The menu shows us some details about the data source which are automatically picked up to show our worksheet and data range. It also indicates that the number of columns are 9 which means that the maximum basket size which we will consider will be 9 items.
The dialogue box also selects the data in item list format. The parameters section is the most important section in this dialogue box for us. We have the parameters of minimum support and minimum confidence in this section. The default value for minimum support is 10% of the transactions and is 7,500 here. We also have a default value of 50% for the confidence.
Let’s tweak these values and set the confidence to be 90%. Since there are 50 items for 75,000 members, I will use 1,500 transactions as the minimum support(2%). Setting these parameters and clicking on OK will do the calculations for association rules and give us the results in the next sheet.
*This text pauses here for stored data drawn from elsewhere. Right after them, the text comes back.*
-- ==== Sys2Proof/Proofs/SlotInvariant.lean ====
section
/-! SUPPORT. The invariants of a channel slot (R48) and of a ring (R49) under every move of a slot. A move changes the
frame fields of a software session, or the ring fields of a ring, or frees or binds the slot: one lemma for each. -/

namespace Sys2Proof.Machine

/-! ### Free slots -/

/-- No slot of a ring exists in a free slot (R43, R50). -/
theorem Slot.ringAt_reset (i : Nat) : Slot.reset.ringAt i = .absent := by
  simp [Slot.ringAt, Slot.reset]

/-- A free slot, with or without the record of a cancelled acquire, meets R48 (vi). -/
theorem SlotInv.of_free {M : Nat} {k : Slot}
    (h : k = Slot.reset ∨ k = { Slot.reset with acqDone := true, acqCode := .eCancelled }) : SlotInv M k := by
  have hfields : k.woff = 0 ∧ k.progress = .idle ∧ k.registered = false ∧ k.receiving = false ∧ k.inUse = false := by
    rcases h with rfl | rfl <;> exact ⟨rfl, rfl, rfl, rfl, rfl⟩
  obtain ⟨hw, hp, hreg, hrec, huse⟩ := hfields
  constructor <;> simp [hw, hp, hreg, hrec, huse, h]

/-- Nothing is registered, received or in flight in a slot that holds no software session (R48 (v), (ix)). -/
theorem SlotInv.quiet_of_not_software {M : Nat} {k : Slot} (h : SlotInv M k) (hs : ¬ k.isSoftware = true) :
    k.registered = false ∧ k.receiving = false ∧ k.progress ≠ .inProgress := by
  have hreg : ¬ k.registered = true := fun hr => hs ((Slot.isSoftware_iff k).2 (h.registered hr))
  exact ⟨by simpa using hreg, by simpa using mt h.receiving hreg, fun hp => hreg (h.running hp).1⟩

/-! ### Software sessions -/

/-- The clauses of R48 that speak of the frame in flight: (i) to (iv), (ix) and the second half of (v). -/
structure FrameInv (k : Slot) : Prop where
  offset : k.woff.toNat ≤ k.expected.toNat
  complete : k.progress = .complete → k.caplen = k.expected ∧ k.woff = 0
  inProgress : k.progress = .inProgress → k.woff.toNat < k.expected.toNat
  idle : k.progress = .idle → k.woff = 0
  receiving : k.receiving = true → k.registered = true
  running : k.progress = .inProgress → k.registered = true ∧ k.receiving = true

theorem SlotInv.frameInv {M : Nat} {k : Slot} (h : SlotInv M k) : FrameInv k :=
  ⟨h.offset, h.complete, h.inProgress, h.idle, h.receiving, h.running⟩

/-- `l` differs from `k` in the frame fields at most: the same buffer is bound. -/
def SameBuffer (k l : Slot) : Prop :=
  l = { k with
    progress := l.progress, woff := l.woff, caplen := l.caplen, wdcnt := l.wdcnt, ovf := l.ovf,
    desync := l.desync, registered := l.registered, receiving := l.receiving }

/-- What changes only the frame fields of a software session keeps R48 if it keeps the clauses of the frame. -/
theorem SlotInv.of_sameBuffer {M : Nat} {k l : Slot} (h : SlotInv M k) (hs : k.isSoftware = true)
    (hl : SameBuffer k l) (hf : FrameInv l) : SlotInv M l := by
  obtain ⟨huse, hmode⟩ := (Slot.isSoftware_iff k).1 hs
  obtain ⟨hexp, hbuf, hring⟩ := h.software huse hmode
  have hluse : l.inUse = true := by rw [hl]; exact huse
  have hlmode : l.mode = .software := by rw [hl]; exact hmode
  refine ⟨hf.offset, hf.complete, hf.inProgress, hf.idle, fun _ => ⟨hluse, hlmode⟩, hf.receiving,
    fun hfree => absurd (hluse.symm.trans hfree) nofun, fun _ _ => ?_, hf.running⟩
  rw [hl]
  exact ⟨hexp, hbuf, hring.ringBase, hring.slotSize, hring.ringB, hring.lastReturned, hring.fillIdx, hring.heldIdx,
    hring.ring, hring.heldValid, hring.acqPending, hring.lastN, hring.acqCode, hring.acqDone⟩

theorem SameBuffer.isDma_eq {k l : Slot} (h : SameBuffer k l) : l.isDma = k.isDma := by
  rw [h]; rfl

theorem Slot.stop_sameBuffer (k : Slot) : SameBuffer k (Slot.abandon { k with receiving := false }) := by
  unfold Slot.abandon
  split <;> rfl

theorem Slot.tornTransport_sameBuffer (k : Slot) : SameBuffer k k.tornTransport := by
  unfold Slot.tornTransport
  split
  · unfold Slot.abandon
    split <;> rfl
  · rfl

/-- A frame that is not in flight is left alone by `abandon` (R213). -/
theorem Slot.abandon_of_not_inProgress {k : Slot} (h : k.progress ≠ .inProgress) : k.abandon = k := by
  unfold Slot.abandon
  split
  · exact absurd ‹_› h
  · rfl
  · rfl

/-- A slot that does not receive and has no frame in flight is as a stop leaves it. -/
theorem Slot.stop_of_quiet {k : Slot} (hv : k.receiving = false) (hp : k.progress ≠ .inProgress) :
    Slot.abandon { k with receiving := false } = k := by
  rw [Slot.abandon_of_not_inProgress (k := { k with receiving := false }) hp, ← hv]

/-- A slot that is neither registered nor receiving is as a tear-down leaves it. -/
theorem Slot.tornTransport_of_quiet {k : Slot} (hr : k.registered = false) (hv : k.receiving = false) :
    k.tornTransport = k := by
  unfold Slot.tornTransport
  rw [if_neg (by simp [hv]), Slot.unregistered hr]

/-- A stop abandons a frame in flight, so none is left without reception (R213). -/
theorem FrameInv.stop {k : Slot} (h : FrameInv k) : FrameInv (Slot.abandon { k with receiving := false }) := by
  unfold Slot.abandon
  split
  · exact ⟨Nat.zero_le _, nofun, nofun, fun _ => rfl, nofun, nofun⟩
  · rename_i hp
    exact ⟨h.offset, h.complete, h.inProgress, h.idle, nofun, fun c => absurd (hp.symm.trans c) nofun⟩
  · rename_i hp
    exact ⟨h.offset, h.complete, h.inProgress, h.idle, nofun, fun c => absurd (hp.symm.trans c) nofun⟩

/-- A channel that does not receive may be deregistered (R209). -/
theorem FrameInv.deregister {k : Slot} (h : FrameInv k) (hv : k.receiving = false) :
    FrameInv { k with registered := false } :=
  ⟨h.offset, h.complete, h.inProgress, h.idle, fun c => absurd (hv.symm.trans c) nofun,
    fun c => absurd (hv.symm.trans (h.running c).2) nofun⟩

theorem FrameInv.tornTransport {k : Slot} (h : FrameInv k) : FrameInv k.tornTransport := by
  unfold Slot.tornTransport
  split
  · exact h.stop.deregister (Slot.abandon_receiving _)
  · rename_i hv
    exact h.deregister (by simpa using hv)

/-- A slot with no frame in flight and offset 0, whose transport bits fit, meets the clauses of the frame. -/
theorem FrameInv.of_idle {k : Slot} (hp : k.progress = .idle) (hw : k.woff = 0)
    (hv : k.receiving = true → k.registered = true) : FrameInv k := by
  refine ⟨by rw [hw]; exact Nat.zero_le _, fun c => ?_, fun c => ?_, fun _ => hw, hv, fun c => ?_⟩ <;>
    exact absurd (hp.symm.trans c) nofun

/-- The session `SW_BIND` makes of a free slot meets R48 (R201). -/
theorem SlotInv.bindSoftware {M : Nat} {k : Slot} {dest expected wdlim : Word} (h : SlotInv M k)
    (free : k.inUse = false) (he : ¬ expected = 0) (hm : ¬ M < dest.toNat + expected.toNat) :
    SlotInv M (k.bindSoftware dest expected wdlim) := by
  have hpos : 1 ≤ expected.toNat :=
    Nat.one_le_iff_ne_zero.2 fun h0 => he (BitVec.eq_of_toNat_eq h0)
  rcases h.free free with rfl | rfl <;>
    exact ⟨Nat.zero_le _, nofun, nofun, fun _ => rfl, nofun, nofun, nofun,
      fun _ _ => ⟨hpos, Nat.le_of_not_lt hm, rfl, rfl, rfl, rfl, rfl, rfl, Slot.ringAt_reset, rfl, rfl, rfl, rfl, rfl⟩,
      nofun⟩

/-! ### Rings -/

/-- `l` differs from `k` at most in the fields that the events of a bound ring write: the slot states and pointers,
the record of the acquire, the view and the overrun bit. -/
def SameSession (k l : Slot) : Prop :=
  l = { k with
    ringOvr := l.ringOvr, heldValid := l.heldValid, acqPending := l.acqPending, dest := l.dest,
    lastReturned := l.lastReturned, fillIdx := l.fillIdx, heldIdx := l.heldIdx, ring := l.ring,
    lastN := l.lastN, acqCode := l.acqCode, acqDone := l.acqDone }

/-- What changes only the ring fields of a ring keeps R48. -/
theorem SlotInv.of_sameSession {M : Nat} {k l : Slot} (h : SlotInv M k) (hd : k.isDma = true)
    (hl : SameSession k l) : SlotInv M l := by
  obtain ⟨huse, hmode⟩ := (Slot.isDma_iff k).1 hd
  rw [hl]
  exact ⟨h.offset, h.complete, h.inProgress, h.idle, h.registered, h.receiving,
    fun hfree => absurd (huse.symm.trans hfree) nofun, fun _ hs => absurd (hmode.symm.trans hs) nofun, h.running⟩

theorem Slot.handOver_sameSession (k : Slot) : SameSession k k.handOver := by
  rw [Slot.handOver_eq]
  exact rfl

/-- The ring `DMA_SETUP` makes of a free slot meets R48 (R175). -/
theorem SlotInv.bindRing {M : Nat} {k : Slot} {base size b granted : Word} (h : SlotInv M k)
    (free : k.inUse = false) : SlotInv M (k.bindRing base size b granted) := by
  rcases h.free free with rfl | rfl <;>
    exact ⟨Nat.zero_le _, nofun, nofun, fun _ => rfl, nofun, nofun, nofun, nofun, nofun⟩

/-- A ring registers no callback, so no move of a running session is one of a ring (R49 (vii)). -/
theorem RingInv.not_registered {M : Nat} {k : Slot} (h : RingInv M k) : ¬ k.registered = true := by
  obtain ⟨-, -, hreg, -⟩ := h.quiet
  simp [hreg]

/-- A ring is as a stop leaves it (R49 (vii)). -/
theorem RingInv.stop_eq {M : Nat} {k : Slot} (h : RingInv M k) : Slot.abandon { k with receiving := false } = k := by
  obtain ⟨hp, -, -, hv, -⟩ := h.quiet
  exact Slot.stop_of_quiet hv (by rw [hp]; exact nofun)

/-- A slot that may join a group start holds no ring. -/
theorem Startable.not_isDma {k : Slot} (h : Startable k) : ¬ k.isDma = true := by
  obtain ⟨-, hmode, -⟩ := h
  simp [Slot.isDma, hmode]

/-- A slot that holds a software session holds no ring. -/
theorem Slot.not_isDma_of_isSoftware {k : Slot} (h : k.isSoftware = true) : ¬ k.isDma = true := by
  obtain ⟨-, hmode⟩ := (Slot.isSoftware_iff k).1 h
  simp [Slot.isDma, hmode]

theorem Slot.tornDown_free (k : Slot) :
    k.tornDown = Slot.reset ∨ k.tornDown = { Slot.reset with acqDone := true, acqCode := .eCancelled } := by
  unfold Slot.tornDown
  split
  · exact .inr rfl
  · exact .inl rfl

/-- The record of an acquire is free of the ring (R185). -/
theorem RingInv.freshAcquire {M : Nat} {k : Slot} (h : RingInv M k) : RingInv M k.freshAcquire :=
  ⟨h.held, h.notHeld, h.size, h.present, h.absent, h.pointers, h.region, h.filled, h.heldLast, h.pending, h.quiet⟩

/-- A fill that completes a pending acquire keeps R49: it marks its slot, and hands that slot over (R188). -/
theorem RingInv.fillHandOver {M : Nat} {k : Slot} (h : RingInv M k) (hp : k.acqPending = true)
    (hq : k.ringAt k.fillIdx.toNat = .queuedEmpty) :
    RingInv M (Slot.handOver { k.markFilled with acqPending := false }) := by
  have hno : RingInv M { k with acqPending := false } := h.record k.acqCode k.acqDone k.ringOvr
  obtain ⟨hfilled, hcount⟩ := hno.markFilled rfl hq
  exact hfilled.handOver rfl (h.pending hp).1 (hcount ▸ Nat.le_add_left 1 _)

/-! ### Every move -/

/-- Every move of a slot keeps R48 (i) to (vii) and (ix). -/
theorem SlotMove.keeps_slotInv {M : Nat} {k l : Slot} (h : SlotMove M k l) (hk : SlotInv M k) : SlotInv M l := by
  have frame := hk.frameInv
  have session : k.registered = true → k.isSoftware = true := fun hr => (Slot.isSoftware_iff k).2 (hk.registered hr)
  have startable : Startable k → k.isSoftware = true := fun hS => (Slot.isSoftware_iff k).2 ⟨hS.1, hS.2.1⟩
  cases h with
  | keep => exact hk
  | clear => exact .of_free (.inl rfl)
  | bindSoftware dest expected wdlim free he hm => exact hk.bindSoftware free he hm
  | register hS =>
    refine hk.of_sameBuffer (startable hS) rfl
      ⟨frame.offset, frame.complete, frame.inProgress, frame.idle, fun _ => rfl, fun hp => ?_⟩
    exact ⟨rfl, (frame.running hp).2⟩
  | deregister hv =>
    by_cases hs : k.isSoftware = true
    · exact hk.of_sameBuffer hs rfl (frame.deregister hv)
    · rw [Slot.unregistered (hk.quiet_of_not_software hs).1]; exact hk
  | start hr =>
    exact hk.of_sameBuffer (session hr) rfl
      ⟨frame.offset, frame.complete, frame.inProgress, frame.idle, fun _ => hr, fun _ => ⟨hr, rfl⟩⟩
  | stop =>
    by_cases hs : k.isSoftware = true
    · exact hk.of_sameBuffer hs k.stop_sameBuffer frame.stop
    · obtain ⟨-, hv, hp⟩ := hk.quiet_of_not_software hs
      rw [Slot.stop_of_quiet hv hp]; exact hk
  | tear =>
    by_cases hs : k.isSoftware = true
    · exact hk.of_sameBuffer hs k.tornTransport_sameBuffer frame.tornTransport
    · obtain ⟨hr, hv, -⟩ := hk.quiet_of_not_software hs
      rw [Slot.tornTransport_of_quiet hr hv]; exact hk
  | rearm hs => exact hk.of_sameBuffer hs rfl (.of_idle rfl rfl hk.receiving)
  | groupStart hS => exact hk.of_sameBuffer (startable hS) rfl (.of_idle rfl rfl fun _ => rfl)
  | groupUndo hS => exact hk.of_sameBuffer (startable hS) rfl (.of_idle rfl rfl nofun)
  | bindRing base size b granted free hb hs hg hm => exact hk.bindRing free
  | pend hd hh hn => exact hk.of_sameSession hd rfl
  | handOver hd hp hh hn =>
    exact (hk.of_sameSession (l := k.freshAcquire) hd rfl).of_sameSession hd (Slot.handOver_sameSession _)
  | release hd hh => exact hk.of_sameSession hd rfl
  | cancel hd => exact hk.of_sameSession hd rfl
  | tornDown hd => exact .of_free k.tornDown_free
  | overrun hd => exact hk.of_sameSession hd rfl
  | fill hd hp hq => exact hk.of_sameSession hd rfl
  | fillHandOver hd hp hq =>
    exact (hk.of_sameSession (l := { k.markFilled with acqPending := false }) hd rfl).of_sameSession hd
      (Slot.handOver_sameSession _)
  | abandonFrame hr hv => exact hk.of_sameBuffer (session hr) rfl (.of_idle rfl rfl fun _ => hr)
  | count hr hv w =>
    exact hk.of_sameBuffer (session hr) rfl
      ⟨frame.offset, frame.complete, frame.inProgress, frame.idle, frame.receiving, frame.running⟩
  | copy hr hv off cnt ho =>
    exact hk.of_sameBuffer (session hr) rfl
      ⟨Nat.le_of_lt ho, nofun, fun _ => ho, nofun, fun _ => hr, fun _ => ⟨hr, hv⟩⟩
  | complete hr hv o size hs =>
    exact hk.of_sameBuffer (session hr) rfl
      ⟨Nat.zero_le _, fun _ => ⟨hs frame.offset, rfl⟩, nofun, fun _ => rfl, fun _ => hr, nofun⟩

/-- Every move of a slot keeps R49: what is a ring after it meets the invariants of a ring. -/
theorem SlotMove.keeps_ringInv {M : Nat} {k l : Slot} (h : SlotMove M k l) (hk : SlotInv M k)
    (hr : k.isDma = true → RingInv M k) (hl : l.isDma = true) : RingInv M l := by
  have notRegistered : k.isDma = true → ¬ k.registered = true := fun hd => (hr hd).not_registered
  cases h with
  | keep => exact hr hl
  | clear => cases hl
  | bindSoftware => cases hl
  | register hS => exact absurd hl hS.not_isDma
  | deregister hv => rw [Slot.unregistered (by simpa using notRegistered hl)]; exact hr hl
  | start hreg => exact absurd hreg (notRegistered hl)
  | stop =>
    have hd : k.isDma = true := k.stop_sameBuffer.isDma_eq ▸ hl
    rw [(hr hd).stop_eq]; exact hr hd
  | tear =>
    have hd : k.isDma = true := k.tornTransport_sameBuffer.isDma_eq ▸ hl
    obtain ⟨-, -, hreg, hrec, -⟩ := (hr hd).quiet
    rw [Slot.tornTransport_of_quiet hreg hrec]; exact hr hd
  | rearm hs => exact absurd hl (Slot.not_isDma_of_isSoftware hs)
  | groupStart hS => exact absurd hl hS.not_isDma
  | groupUndo hS => exact absurd hl hS.not_isDma
  | bindRing base size b granted free hb hs hg hm =>
    refine RingInv.bindRing hb hs hg hm ?_
    rcases hk.free free with rfl | rfl <;> exact ⟨rfl, rfl, rfl, rfl, rfl⟩
  | pend hd hh hn => exact (hr hd).pend hh hn
  | handOver hd hp hh hn =>
    refine (hr hd).freshAcquire.handOver hp hh ?_
    exact hn.trans_eq (Slot.nFilled_congr (k := k) (l := k.freshAcquire) rfl rfl rfl).1
  | release hd hh => exact (hr hd).release hh
  | cancel hd => exact (hr hd).record .eCancelled true k.ringOvr
  | tornDown hd => rcases k.tornDown_free with e | e <;> rw [e] at hl <;> cases hl
  | overrun hd => exact (hr hd).keepPending true
  | fill hd hp hq => exact ((hr hd).markFilled hp hq).1
  | fillHandOver hd hp hq => exact (hr hd).fillHandOver hp hq
  | abandonFrame hreg => exact absurd hreg (notRegistered hl)
  | count hreg => exact absurd hreg (notRegistered hl)
  | copy hreg => exact absurd hreg (notRegistered hl)
  | complete hreg => exact absurd hreg (notRegistered hl)

end Sys2Proof.Machine
end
Now that we’ve finished running our market market basket analysis in Excel, it looks like XLMiner found 95 associations based on the settings we went for. All the rules are defined neatly in the list of rules section. We see that the confidence for some rules is very high and is above 99%. The Antecedent is the A part in A → B and Consequent is the B part. We also have the support numbers for A, C and both together. There are some interesting associations which includes 4 items as A and 3 items as C. We can also see that the support is more than 2000 in some cases and we may want to prioritize them. The maximum support reaches 3000 transactions. We also have three association rules where the confidence is 100%. The associations are sorted on the basis of decreasing lift ratio. After specifying support and confidence thresholds, lift ratio is typically used as it describes an insight into the benefit obtained by using the association compared to when the events were independent. This means that the lift ratio is the ratio of support of all items occurring together to the support of each of them independently. In other words, lift for an association A→ B will be support (A U B)/(support A * support B). Intuitively, a lift ratio greater than 1 means that if customers buy A, they are more likely to buy B. Similarly, a lift ratio less than 1 means that if customers buy A, they are less likely to buy B. A lift ratio of 1 means completely independent purchase of the items. Market basket analysis in Excel couldn’t get much simpler, huh?
How should one use the resulting association rules of this (or any other, for that matter) output? The top few associations are somewhat complicated and describe the same 5 products but if satisfied, they are almost definite associations as their confidence is more than 99%. Because the associations are sorted on the basis of decreasing lift ratio, these associations are credible as far as confidence or lift ratio is taken into account. They also have a similar range of support and are thus products that should be kept together. Towards the end of the list, we have some associations where the Consequent is a single item. These items can be good cases for bundling considerations. The Consequent can be bundled together with the Antecedent or some discount may be given on purchasing the set of items together so that customers are encouraged to purchase the product. Sometimes, boosting the sale of antecedent also results in boost in sale of the consequent (especially when confidence is near 100%). In cases when antecedent is a single items of few items then they can be promoted and more sale can be obtained. In this way, there are a lot of cross selling opportunities available. None of these strategies are sure-shot rules of thumb and are not exhaustive either. However, they do serve well in terms of giving a fair idea about the kind of techniques and ways in which market basket analysis can be done and used to drive business value. We hope that you’ve enjoyed seeing how to do a market basket analysis in Excel; Now, go out in the world and make your profits soar with effective strategies.